- [Required action] From the line containing "def State.fetchInstr (s" through the last line of the records, print every line exactly and nothing more.

^^^^^^^^^^^^^^^^

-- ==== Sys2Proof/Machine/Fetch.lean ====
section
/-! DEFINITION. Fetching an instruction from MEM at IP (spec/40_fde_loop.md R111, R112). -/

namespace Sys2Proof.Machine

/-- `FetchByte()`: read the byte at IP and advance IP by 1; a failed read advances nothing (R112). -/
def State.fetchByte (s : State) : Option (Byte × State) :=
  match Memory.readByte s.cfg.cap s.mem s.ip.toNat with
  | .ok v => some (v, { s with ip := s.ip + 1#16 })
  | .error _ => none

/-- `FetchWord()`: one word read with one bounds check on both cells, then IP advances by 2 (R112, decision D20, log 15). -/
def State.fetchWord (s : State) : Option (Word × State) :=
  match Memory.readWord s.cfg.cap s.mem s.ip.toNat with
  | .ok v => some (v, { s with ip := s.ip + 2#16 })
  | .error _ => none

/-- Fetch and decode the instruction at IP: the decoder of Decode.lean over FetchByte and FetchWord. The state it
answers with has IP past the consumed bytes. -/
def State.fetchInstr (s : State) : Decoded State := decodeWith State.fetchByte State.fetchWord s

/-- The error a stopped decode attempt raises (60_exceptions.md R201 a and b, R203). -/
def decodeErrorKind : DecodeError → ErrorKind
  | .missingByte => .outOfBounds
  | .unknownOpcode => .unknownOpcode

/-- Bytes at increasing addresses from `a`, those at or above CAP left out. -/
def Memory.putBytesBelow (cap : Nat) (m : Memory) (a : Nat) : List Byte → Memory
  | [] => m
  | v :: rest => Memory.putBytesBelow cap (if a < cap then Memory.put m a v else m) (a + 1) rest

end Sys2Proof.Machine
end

^^^^^^^^^^^^^^^^

- [Response below]
def State.fetchInstr (s : State) : Decoded State := decodeWith State.fetchByte State.fetchWord s

/-- The error a stopped decode attempt raises (60_exceptions.md R201 a and b, R203). -/
def decodeErrorKind : DecodeError → ErrorKind
  | .missingByte => .outOfBounds
  | .unknownOpcode => .unknownOpcode

/-- Bytes at increasing addresses from `a`, those at or above CAP left out. -/
def Memory.putBytesBelow (cap : Nat) (m : Memory) (a : Nat) : List Byte → Memory
  | [] => m
  | v :: rest => Memory.putBytesBelow cap (if a < cap then Memory.put m a v else m) (a + 1) rest

end Sys2Proof.Machine
end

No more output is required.